One corner houses a wooden studio easel with a painting now almost a year old. That project came to a screeching halt when I became determined to finish Fiesta of Smoke. There was a stack of framed paintings and unused frames forming a bulwark around the easel. Stone carving tools lay in a heap on the counter, where I piled them just before rain fell on my outdoor sculpture stand, last fall. Five Victorian chairs, brought from storage for Christmas celebrations, still huddled in a furtive herd behind the grand piano, blocking access to the keyboard. Chopin’s waltzes still rest on the music rack, even though low G went sour sometime in the cold snap of January, rendering the piano unplayable. Exercise equipment—a weight bench and hand weights, a weight machine, treadmill and trampoline—had a nice patina of dust, threaded with spider web. And the skylight, rising 25 feet above the whole scene of Dickensian, Havishamish ruin, is an insect death trap, supplying a steady rain of crumpled bugs to the Persian carpet, below.

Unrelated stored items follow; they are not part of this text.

-- ==== Sys2Proof/Tests/Slice0.lean ====
section
/-!
SUPPORT. Sys2Proof/Tests/Slice0.lean: the author's own tests: the well-formedness smoke test, a few bytes of the
line, single steps of the manual's worked examples (named by their section), and for each obligation with
hypotheses a concrete state that meets them.
-/

namespace Sys2Proof.Tests

-- one declaration after another: each kernel evaluation in its own thread would ask for too many stacks
set_option Elab.async false

open Sys2Proof.Machine

/-! ### An office to test in -/

/-- The record of an attached port. -/
def linkOf (role : Role) (station clearance : Nat) : Link :=
  { Link.reset with state := .attached, role := some role, station := some station,
                    clearance := clearance, quietTimer := true, sendTimer := true }

/-- An office in RUN at clock 37,815: desks on ports 0 and 1, a recorder on port 3, typists on ports 5, 8 and 12
(the stations of 1.9, 5.9 and 7.6), and a LISTENING port 2. -/
def office : State :=
  let s := { State.reset with opState := .run, clock := 37815 }
  let s := s.setLink 0 (linkOf .desk 11 2)
  let s := s.setLink 1 (linkOf .desk 12 3)
  let s := s.setLink 2 { Link.reset with state := .listening, sendTimer := true }
  let s := s.setLink 3 (linkOf .recorder 2041 0)
  let s := s.setLink 5 (linkOf .typist 4402 3)
  let s := s.setLink 8 (linkOf .typist 7310 1)
  s.setLink 12 (linkOf .typist 9015 0)

/-- The office in SETUP. -/
def setup : State := { office with opState := .setup }

/-- The state after a command. -/
def after (c : Instr) (s : State) : State :=
  match exec c s with
  | .next t => t
  | .fault _ => s
  | .refused _ => s

/-- The action of 4.10: pool A, turnaround 14,400 s. -/
def inA : Action := { target := some .a, turnaround := 14400, whole := false, floor := 0 }

/-- A take of station 2,041 as it stands at E = `stop`, with nothing stored. -/
def takeOf (id : Nat) (st : TakeState) (p : Option PortNo) (stop : Nat) : Take :=
  { id := id, matter := 200, action := inA, state := st, recPort := p, station := 2041
    openedAt := 32400, closedAt := none, endTime := stop, chain := [], cues := [], offRecordOpen := false
    restrictOpen := none, cursor := 0, nextOrdinal := 1, deferred := false, chunksMade := 0
    chunksFinished := 0, damagedSeen := 0, exported := false, readers := 0 }

/-- A cue of a recorder. -/
def cueOf (index time : Nat) (kind : CueKind) (value : Option Nat) (arrival : Nat) : Cue :=
  { index := index, time := time, kind := kind, arrival := arrival, value := value, origin := .recorder }

/-- The office with one take. -/
def withTake (t : Take) : State := { office with takes := [(0, t)], cueArrival := t.cues.length }

/-- A chunk of a take, with a required clearance. -/
def chunkOf (take ordinal start stop : Nat) (k : Option PoolId) (st : ChunkState)
    (arrival key required : Nat) : Chunk :=
  { name := { take := take, ordinal := ordinal }, ownStart := start, ownEnd := stop, playStart := start
    required := required, billable := stop - start, estimate := 1000, due := key + 1000, key := key
    pool := k, state := st, arrival := arrival, offeree := none, holderStation := none
    holderPort := none, heldSince := none, savedCursor := none, graceTimer := none
    lastDecliner := none, noOffer := false, recallPending := false, reissues := 0, final := false
    merged := false }

/-- A stopped context. -/
def ctxOf (take : Nat) (kind : CtxKind) (start stop cursor : Nat) : Ctx :=
  { take := take, kind := kind, startBound := start, endBound := stop, cursor := cursor
    mode := .stopped, pacing := .onData, stack := [], readAhead := [], outstanding := false
    stretch := false, damagedCount := 0, silenced := false, closedAtBegin := false }

/-- Forty coded bytes. -/
def sound : Coded := Vector.replicate 40 0x55#8

/-! ### Well-formedness: one ill-formed command for each check -/

theorem test_wf_byte_operands :
    (Instr.audioSilence 3 256).wellFormed = false ∧ (Instr.restrictBegin 3 7 256).wellFormed = false ∧
    (Instr.ready 8 7 256).wellFormed = false ∧ (Instr.peek 8 7 256).wellFormed = false ∧
    (Instr.getFilter 0 7 256).wellFormed = false ∧ (Instr.getPool 0 7 256).wellFormed = false ∧
    (Instr.commandUnknown 0 7 256).wellFormed = false ∧
    (Instr.commandUnknown 0 7 0x4F).wellFormed = false := by decide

I had my work cut out for me.

I wrapped my head in a scarf, both against the clouds of dirt about to be stirred up and the sweat that was about to cascade. The studio thermometer registered 94, as I descended the stairs, broom in hand, to do battle. David was there to help. We decided to do a Shaker thing, and hang the extra chairs from the trusses. As I vacuumed the rugs, he brought in a ladder and drilled holes and inserted dowels and hung chairs. Then I re-vacuumed the rugs to get up the sawdust. He sorted and folded his wardrobe and ferried it off to the actual closet and dresser drawers, while I vacuumed some more. He discovered a box of old videos under the weight bench. Since the VCR has taken a peculiar turn, in which it plays films in random segments out of order, which was modestly entertaining in a surreal sort of way, the first two times around but simply annoying, thereafter, we decided both videos and VCR could go. Then, while I was vacuuming some more, the TV disappeared. Since it only has a 14-inch screen and could no longer serve to receive television programs, since the stations changed their signals, it won’t be missed, either.



Morning proceeded into afternoon in this fashion. I discovered things long lost, stored things too long exposed and removed probably a gallon of detritus from the floor. In the process, I found that about two thousand dollars in tube paints had been consumed by a rat. My first clue was finding yellow, red, blue and green rat pellets in the cupboard under the counter. Then, I found the trays of what used to be oil and acrylic paints, now containing a confetti of shredded metal from the tubes. I tried to imagine the desperation of some poor old wood rat, reduced in the middle of winter to gnawing on a tube of vermillion or geranium lake. How could he survive such fare? Still, I was grieved by the ruin of my paint stash, as I was by the dead hummingbird, trapped between the window and my big wooden case of Rembrandt pastels.

I have spared you photos from the outset of the day, although they would probably have been more entertaining than those orderly ones with which I now present you. I find I like being in a room with pendant chairs. And I’m motivated to actually use my exercise equipment, now that I don’t have spiders riding along with me on the treadmill. I’m going to enjoy the studio, today. Maybe I’ll even paint at the easel, since my acrylic jar paints remain unconsumed.

But I have to hurry because, as Robert Frost so aptly said, nothing gold can stay. I know that there’s a hair’s breadth of time before the next wave of industry and creativity turns the place into chaos, again. Already, I have followed a trail of small white bits of paper from the dryer in the utility room, through the library, across the studio carpet and into David’s closet, the tracks of a Kleenex that died a terrible death by first water, then heat. Also, a dead butterfly, victim of the killing fields in the skylight, has landed on the work table, bearing a streamer of spider web. This is life in the country. Entropy being what it is, I’ll have to repeat yesterday’s heroic measures in another six months. Until then, imagine me playing Chopin, with the G key taped down, butterflies wafting through the French doors, and 5 Victorian chairs hanging over me like the sword of Damocles.